The current system favours one model of family life. Both parents in paid work, children in formal care, subsidies flowing through approved providers, and the bureaucracy deciding what counts as support.
Plenty of families use childcare and value it. Good. They should have support. But what about the parent who stays home? What about grandparents who help raise the kids? What about regional families who cannot get a place in a centre even if they want one? What about families who simply make different choices?
A Family Childcare Dividend would redirect existing childcare subsidies into direct payments to families using the same budget. Parents could spend it on childcare centres, family daycare, grandparents, community care or helping one parent stay home.
That is real choice.
The state should not be nudging every household into the same arrangement because it suits Treasury spreadsheets or feminist theory from 1987. Families know their own children. They know their finances, their work hours, their grandparents, their town, their problems.

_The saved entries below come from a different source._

-- ==== Sys2Proof/Machine/State.lean ====
section
/-! DEFINITION. The state of the block, as plain data: the registers, what each subsystem keeps beyond its registers,
and the queue of waiting commands; its value at cold reset; why a step may stop. -/

namespace Sys2Proof.Machine

/-! Reset values of the registers. -/

/-- The default class of an event source: 0 ALARM, 1 FAULT, 2 CAL, 3 TRACE (the event tables of chapters 2–18, R447). -/
def defaultClass (n : Nat) : Nat :=
  if n < 256 then 1                                       -- Owl windows (R316)
  else if n < 448 then (if n % 4 = 3 then 3 else 1)       -- Fine, Swift (R91, R117, R139)
  else if n < 544 then 3                                  -- SEQ_DONE, FIFO_WM (R188)
  else if n < 592 then 1                                  -- FIFO_OVF
  else if n < 656 then                                    -- Fox engines (R276)
    match n % 4 with
    | 0 => 3
    | 1 => 1
    | 2 => 2
    | _ => 1
  else if n < 752 then                                    -- Sett trunks (R221)
    match n % 8 with
    | 0 => 0
    | 1 => 1
    | 2 => 3
    | 3 => 0
    | 4 => 3
    | 5 => 1
    | 6 => 1
    | _ => 3
  else if n < 816 then                                    -- Ply lanes (R377)
    match n % 4 with
    | 0 => 1
    | 1 => 3
    | 2 => 3
    | _ =>
      if n = 755 then 3 else if n = 759 then 2 else if n = 763 then 2 else if n = 767 then 1
      else if n = 771 then 1 else if n = 787 then 1 else if n = 791 then 1 else if n = 795 then 0
      else if n = 799 then 1 else 3
  else if n < 832 then                                    -- timebases (Table 2.5)
    if n < 824 then 1 else if n < 828 then 2 else if n < 830 then 1 else 3
  else if n < 848 then (if n % 4 = 0 then 3 else 1)       -- result memory (R377)
  else if n < 880 then                                    -- Hoard (R355)
    if n < 856 then 3 else if n < 865 then 1 else if n = 865 then 3 else if n < 868 then 1
    else if n = 868 then 3 else if n = 869 then 1 else if n = 870 then 3 else if n < 873 then 1
    else if n = 873 then 0 else if n = 874 then 1 else if n = 875 then 3 else if n < 878 then 0 else 3
  else if n < 944 then                                    -- Den (Table 17.12)
    if n < 904 then 1 else if n < 916 then 0 else if n = 916 then 1 else if n = 917 then 0
    else if n < 921 then 1 else if n = 921 then 3 else if n < 924 then 0 else if n = 924 then 1
    else if n = 925 then 0 else if n < 928 then 1 else if n = 928 then 0 else if n = 929 then 3
    else if n = 930 then 0 else if n = 931 then 2 else if n = 932 then 1 else if n = 933 then 3
    else if n < 937 then 1 else 3
  else if n < 960 then                                    -- Skein ports (R401)
    match n % 8 with
    | 0 => 3
    | 1 => 1
    | 2 => 1
    | 3 => 3
    | 4 => 1
    | 5 => 1
    | 6 => if n = 950 then 0 else 3
    | _ => 3
  else if n < 984 then (if n % 2 = 0 then 1 else 3)       -- Whorl arbiters (R239)
  else if n < 992 then 1                                  -- fixed power domains (R483)
  else 3

/-- The reset value of EV_CLASS `g`: the default class of source 16`g` + `b` in bits [2`b`+1 : 2`b`] (R447). -/
def evClassReset (g : Nat) : Nat :=
  (List.range 16).foldl (fun a b => if 16 * g + b < 1036 then a + defaultClass (16 * g + b) * 4 ^ b else a) 0

/-- The value of the register at `a` after cold reset (R11, Tables 20.4 and 20.9–20.23). Address 0x10000 × (1 + agent)
above a register holds an agent's own copy of it (R508). -/
def regReset (a : Nat) : Word :=
  let b := a % 0x10000
  if b = Reg.TOP_UID_LO then Config.uid.extractLsb' 0 32
  else if b = Reg.TOP_UID_HI then Config.uid.extractLsb' 32 32
  else if 0x6104 ≤ b ∧ b < 0x6400 ∧ b % 0x10 = 4 then BitVec.ofNat 32 (0x1000 * ((b - 0x6104) / 0x10))
  else if b = Reg.EV_BUDGET 1 ∨ b = Reg.EV_BUDGET 2 then 0x20100804#32
  else if b = Reg.EV_BUDGET 3 then 0xFFA04010#32
  else if b = Reg.EV_EN_T 32 then 0x00000FFF#32
  else if Reg.EV_CLASS 0 ≤ b ∧ b ≤ Reg.EV_CLASS 64 then BitVec.ofNat 32 (evClassReset ((b - Reg.EV_CLASS 0) / 4))
  else match regRow b with
    | some r => BitVec.ofNat 32 r.rst
    | none => 0#32
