-- ==== Sys2Proof/Machine/Fifo.lean ====
section
/-! DEFINITION. Result FIFOs in the result memory (R178–R182) and the outbound queues of results (R374, R375). -/

namespace Sys2Proof.Machine

/-- The size of a FIFO in bytes: 4 KiB × 2^SIZE (R178). -/
def Block.fifoBytes (s : Block) (f : Nat) : Nat := 4096 * 2 ^ s.get (Reg.FIFO_CFG_SIZE f)

/-- The capacity in records. -/
def Block.fifoCap (s : Block) (f : Nat) : Nat := s.fifoBytes f / 16

/-- The offset of a FIFO's region. -/
def Block.fifoBase (s : Block) (f : Nat) : Nat := 4096 * s.get (Reg.FIFO_BASE_BASE f)

/-- The level: (WP − RP) mod 65,536 (R180). -/
def Block.fifoLevel (s : Block) (f : Nat) : Nat :=
  (s.get (Reg.FIFO_WP_PTR f) + 65536 - s.get (Reg.FIFO_RP_PTR f)) % 65536

/-- FIFO_LEVEL and PEAK follow the pointers (R181). -/
def Block.showLevel (s : Block) (f : Nat) : Block :=
  let s := s.put (Reg.FIFO_LEVEL_COUNT f) (s.fifoLevel f)
  if s.get (Reg.FIFO_STAT_PEAK f) < s.fifoLevel f then s.put (Reg.FIFO_STAT_PEAK f) (s.fifoLevel f) else s

/-- The watermark notice is set when the level is at least WM while the notice is 0 (R181). -/
def Block.checkWm (s : Block) (f : Nat) : Block :=
  let wm := s.get (Reg.FIFO_WM_LEVEL f)
  if wm ≠ 0 ∧ wm ≤ s.fifoLevel f ∧ !s.flag (Reg.FIFO_STAT_WM_NOTICE f) then
    let s := (s.put (Reg.FIFO_STAT_WM_NOTICE f) 1).setPair (Reg.FIFO_WMT_LO f) (Reg.FIFO_WMT_HI f) s.localCount
    s.raise (496 + f) (s.fifoLevel f + 65536 * f)
  else s

/-- A record is discarded or overwritten: FIFO_OVF counts it, and the first since OVF_NOTICE was cleared sets the notice,
its time and its event (R182). -/
def Block.overflow (s : Block) (f : Nat) : Block :=
  let s := s.bump (Reg.FIFO_OVF_COUNT f) 1
  if s.flag (Reg.FIFO_STAT_OVF_NOTICE f) then s
  else
    let s := (s.put (Reg.FIFO_STAT_OVF_NOTICE f) 1).setPair (Reg.FIFO_OVFT_LO f) (Reg.FIFO_OVFT_HI f) s.localCount
    s.raise (544 + f) (s.get (Reg.FIFO_STAT_PEAK f) + 65536 * f)

/-- The record is written at BASE + 16 × (WP mod capacity), and WP then advances (R180). -/
def Block.storeRec (s : Block) (f : Nat) (r : Rec) : Block :=
  let wp := s.get (Reg.FIFO_WP_PTR f)
  let s := s.memWrite (s.fifoBase f + 16 * (wp % s.fifoCap f)) (recBytes r)
  ((s.put (Reg.FIFO_WP_PTR f) (wp + 1)).showLevel f).checkWm f

/-- A record is delivered to FIFO `f` (R179–R182, Table 7.8). -/
def Block.pushFifo (s : Block) (f : Nat) (r : Rec) : Block :=
  if !s.flag (Reg.FIFO_CFG_EN f) then s.overflow f
  else if s.fifoLevel f < s.fifoCap f then s.storeRec f r
  else if s.get (Reg.FIFO_CFG_POLICY f) = 1 then
    ((s.put (Reg.FIFO_RP_PTR f) (s.get (Reg.FIFO_RP_PTR f) + 1)).storeRec f r).overflow f
  else s.overflow f

/-- Queue `q` discards a record: its first discard since DROP_SEEN was cleared raises its drop event (R375). -/
def Block.plyDrop (s : Block) (q src : Nat) : Block :=
  let first := !s.ply.dropped.getLsbD q
  let s := s.markDrop q
  if first then s.raise src 0 else s

/-- A result is offered to the RES queue (R374, R375). -/
def Block.offerRes (s : Block) (r : Rec) : Block :=
  if plyAccepts s s.ply.resQ 3584 then (s.withPly { s.ply with resQ := s.ply.resQ ++ [(s.now, r)] })
  else (s.bump Reg.PLY_CNT1_RES_DROP 1).plyDrop 2 787

/-- A quality figure is offered to the QF queue (R262, R374, R375). -/
def Block.offerQf (s : Block) (r : Rec) : Block :=
  if plyAccepts s s.ply.qfQ 256 then (s.withPly { s.ply with qfQ := s.ply.qfQ ++ [(s.now, r)] })
  else (s.bump Reg.PLY_CNT1_QF_DROP 1).plyDrop 1 791

/-! Regions of the result memory in use (R178, R263, R370). -/

/-- Two regions (offset, bytes) overlap. -/
def overlaps (a b : Nat × Nat) : Bool := decide (a.1 < b.1 + b.2) && decide (b.1 < a.1 + a.2)

/-- The regions of enabled FIFOs, by number. -/
def Block.fifoRegions (s : Block) : List (Nat × (Nat × Nat)) :=
  ((List.range 48).filter (fun f => s.flag (Reg.FIFO_CFG_EN f))).map (fun f => (f, (s.fifoBase f, s.fifoBytes f)))

/-- The region of engine `n`'s quality-figure ring (R263). -/
def Block.ringRegion (s : Block) (n : Nat) : Nat × Nat :=
  (4096 * s.get (Reg.FX_QFRING_BASE n), 4096 * 2 ^ s.get (Reg.FX_QFRING_SIZE n))

/-- The region of statistics stream `k`: SLOTS + 1 slots of 4 KiB × 2^SIZE (R370, Table 14.18). -/
def Block.streamRegion (s : Block) (k : Nat) : Nat × Nat :=
  (4096 * s.get (Reg.PLY_STREAM_BASE k), (s.get (Reg.PLY_STREAM_SLOTS k) + 1) * (4096 * 2 ^ s.get (Reg.PLY_STREAM_SIZE k)))

/-- The regions of enabled rings and streams. -/
def Block.ringRegions (s : Block) : List (Nat × (Nat × Nat)) :=
  ((List.range 16).filter (fun n => s.flag (Reg.FX_QFRING_EN n))).map (fun n => (n, s.ringRegion n))

def Block.streamRegions (s : Block) : List (Nat × (Nat × Nat)) :=
  ((List.range 64).filter (fun k => s.flag (Reg.PLY_STREAM_EN k))).map (fun k => (k, s.streamRegion k))

/-- The region may hold a FIFO: BASE a multiple of the size, outside the mailbox region, over no other enabled FIFO, and
inside the result memory (R178). -/
def Block.fifoRegionOk (s : Block) (f : Nat) : Bool :=
  let r := (s.fifoBase f, s.fifoBytes f)
  r.1 % r.2 == 0 && decide (0x10000 ≤ r.1) && decide (r.1 + r.2 ≤ memSize) &&
    (s.fifoRegions.all (fun q => q.1 == f || !overlaps r q.2))

/-- A write of FIFO_CFG (R178): while EN = 1 SIZE keeps its value; EN written 1 enables the FIFO only if its region is
valid, and clears its pointers, notices, PEAK and counters. -/
def Block.writeFifoCfg (s : Block) (f : Nat) (v : Word) : Block :=
  let was := s.flag (Reg.FIFO_CFG_EN f)
  let s := s.put (Reg.FIFO_CFG_POLICY f) (bitsOf v 4 3)
  let s := if was then s else s.put (Reg.FIFO_CFG_SIZE f) (bitsOf v 2 0)
  if bitsOf v 5 5 = 0 then s.put (Reg.FIFO_CFG_EN f) 0
  else if was then s
  else if s.fifoRegionOk f then
    let s := ((s.put (Reg.FIFO_CFG_EN f) 1).setReg (Reg.FIFO_STAT f) 0).put (Reg.FIFO_OVF_COUNT f) 0
    ((s.put (Reg.FIFO_WP_PTR f) 0).put (Reg.FIFO_RP_PTR f) 0).put (Reg.FIFO_LEVEL_COUNT f) 0
  else s.put (Reg.FIFO_STAT_CFG_BAD f) 1

/-- FIFO_ENABLE: a write of FIFO_CFG. -/
def doFifoEnable (f : Nat) (v : Word) (s : Block) : Block :=
  if s.writable (Reg.FIFO_CFG f) then s.writeFifoCfg f v else s

/-- A write of FIFO_BASE, ignored while EN = 1 (R178). -/
def Block.writeFifoBase (s : Block) (f : Nat) (v : Word) : Block :=
  if s.flag (Reg.FIFO_CFG_EN f) then s else s.writeFields (Reg.FIFO_BASE f) v

/-- A write of FIFO_WM; the watermark acts at once (R181). -/
def Block.writeFifoWm (s : Block) (f : Nat) (v : Word) : Block := (s.writeFields (Reg.FIFO_WM f) v).checkWm f

/-- A write of FIFO_RP is performed when the value lies from RP to WP, counting modulo 65,536 from RP; any other is
ignored and sets RP_BAD (R180). -/
def Block.writeFifoRp (s : Block) (f : Nat) (v : Word) : Block :=
  let rp := s.get (Reg.FIFO_RP_PTR f)
  if (v.toNat % 65536 + 65536 - rp) % 65536 ≤ s.fifoLevel f then
    (s.put (Reg.FIFO_RP_PTR f) v.toNat).showLevel f
  else s.put (Reg.FIFO_STAT_RP_BAD f) 1

/-- FIFO_RP_WRITE. -/
def doFifoRpWrite (f : Nat) (v : Word) (s : Block) : Block :=
  if s.writable (Reg.FIFO_RP f) then s.writeFifoRp f v else s

/-- A write of FIFO_STAT clears the notices written 1. A clear of WM_NOTICE sets PEAK to the level, and a level still at
least WM sets the notice again (R181). -/
def Block.writeFifoStat (s : Block) (f : Nat) (v : Word) : Block :=
  let s := s.writeFields (Reg.FIFO_STAT f) v
  if bitsOf v 16 16 = 1 then (s.put (Reg.FIFO_STAT_PEAK f) (s.fifoLevel f)).checkWm f else s

/-- FIFO_NOTICE_CLEAR: a write of FIFO_STAT. -/
def doFifoNoticeClear (f : Nat) (v : Word) (s : Block) : Block :=
  if s.writable (Reg.FIFO_STAT f) then s.writeFifoStat f v else s

/-! The commands of this file, with the operands that the command table's rows take here. -/

def execFifoEnable (f : Fin 48) (v : Word) (s : State) : Out := .next (s.withBlock (doFifoEnable f v s.toBlock))
def execFifoRpWrite (f : Fin 48) (v : Word) (s : State) : Out := .next (s.withBlock (doFifoRpWrite f v s.toBlock))
def execFifoNoticeClear (f : Fin 48) (v : Word) (s : State) : Out := .next (s.withBlock (doFifoNoticeClear f v s.toBlock))

end Sys2Proof.Machine
end

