/-- PLY_SSTAT.READY counts the ready blocks that no engine has taken. -/
def Block.showReady (s : Block) (k : Nat) : Block :=
  s.put (Reg.PLY_SSTAT_READY k) ((s.slotList k).filter (fun p => match p.2 with
    | .ready _ _ _ => true
    | _ => false)).length

/-- The oldest ready block: its slot, BSEQ and data units. -/
def oldestReady (l : List (Nat × Slot)) : Option (Nat × Nat × Nat) :=
  (l.foldl (fun (a : Option (Nat × Nat × Nat × Nat)) p => match p.2 with
    | .ready o b u => match a with
      | some (o', q) => if o < o' then some (o, p.1, b, u) else some (o', q)
      | none => some (o, p.1, b, u)
    | _ => a) none).map (·.2)

/-- The open block of a stream and its slot. -/
def openBlock (l : List (Nat × Slot)) : Option (Nat × OpenBlock) :=
  l.findSome? (fun p => match p.2 with
    | .opened b => some (p.1, b)
    | _ => none)

/-- The open block of stream `k` is discarded (R372). -/
def Block.discardOpen (s : Block) (k : Nat) : Block :=
  match openBlock (s.slotList k) with
  | none => s
  | some (i, _) =>
    let first := !s.flag Reg.PLY_STATUS_STAT_SEEN
    let s := (s.setSlotOf k i .empty).bump (Reg.PLY_SSTAT_BAD k) 1
    if first then (s.put Reg.PLY_STATUS_STAT_SEEN 1).raise 763 (256 * k) else s

/-- A block of stream `k` is discarded to make room, or for want of room (R373). -/
def Block.statDrop (s : Block) (k : Nat) : Block := (s.bump (Reg.PLY_SSTAT_DROPS k) 1).raise 759 (256 * k)

/-- A block opens: in the lowest empty slot, else in that of the oldest ready block, which is discarded (R373). -/
def Block.openIn (s : Block) (k : Nat) (b : OpenBlock) : Block :=
  let l := s.slotList k
  match l.find? (fun p => p.2 == .empty) with
  | some (i, _) => s.setSlotOf k i (.opened b)
  | none =>
    let s := s.statDrop k
    match oldestReady l with
    | some (i, _, _) => (s.setSlotOf k i (.opened b)).showReady k
    | none => s

/-- The header of a block (Table 14.8), and whether its times could be converted (R371). -/
def Block.blockHeader (s : Block) (k : Nat) (b : OpenBlock) : List Byte :=
  let st := s.lineState b.wave
  let timed := st == LOCKED || st == HOLDOVER
  let conv (t : Word) : Nat := if timed then s.lineToLocal b.wave (nearest64 (s.lineNow b.wave) t) else 0
  leNum 2 (b.units + 1) ++ leNum 1 k ++ leNum 1 b.bseq ++ leNum 1 (if timed then 0 else 1) ++ leNum 3 0 ++
    leNum 8 (conv b.acqStart) ++ leNum 8 (conv b.acqEnd) ++ wordBytes b.fmt ++ leNum 4 0
where
  /-- `n` bytes of a number, little-endian (R10). -/
  leNum (n v : Nat) : List Byte := (List.range n).map (fun i => BitVec.ofNat 8 (v / 256 ^ i))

Pay the childcare money to parents, not providers.
This is only half the agenda I want to propose. The rest includes fairer tax treatment for single-income families, Australian workers first in government procurement, a guarantee for country hospitals, cutting taxpayer funding for activist outfits, and ending foreign aid as a sacred cow.
For now, the direction is clear enough. One Nation has a chance to move from complaint to policy. From being the place people park a protest vote to being the party that puts a serious economic plan on the table.
The establishment will hate it, naturally. Banks will squeal. Supermarkets will warn of unintended consequences. Bureaucrats will discover sudden concern for the budget. Activist outfits will call it dangerous, which usually means their grant money is in danger.
Good.
Australia should work for the people who work, raise families, build communities and keep the place running. Not for cartels, consultants, climate bureaucrats and international busybodies.
That is not radical.
It is just what the country used to understand before Canberra got clever.
“Too much capitalism does not mean too many capitalists, but too few capitalists.”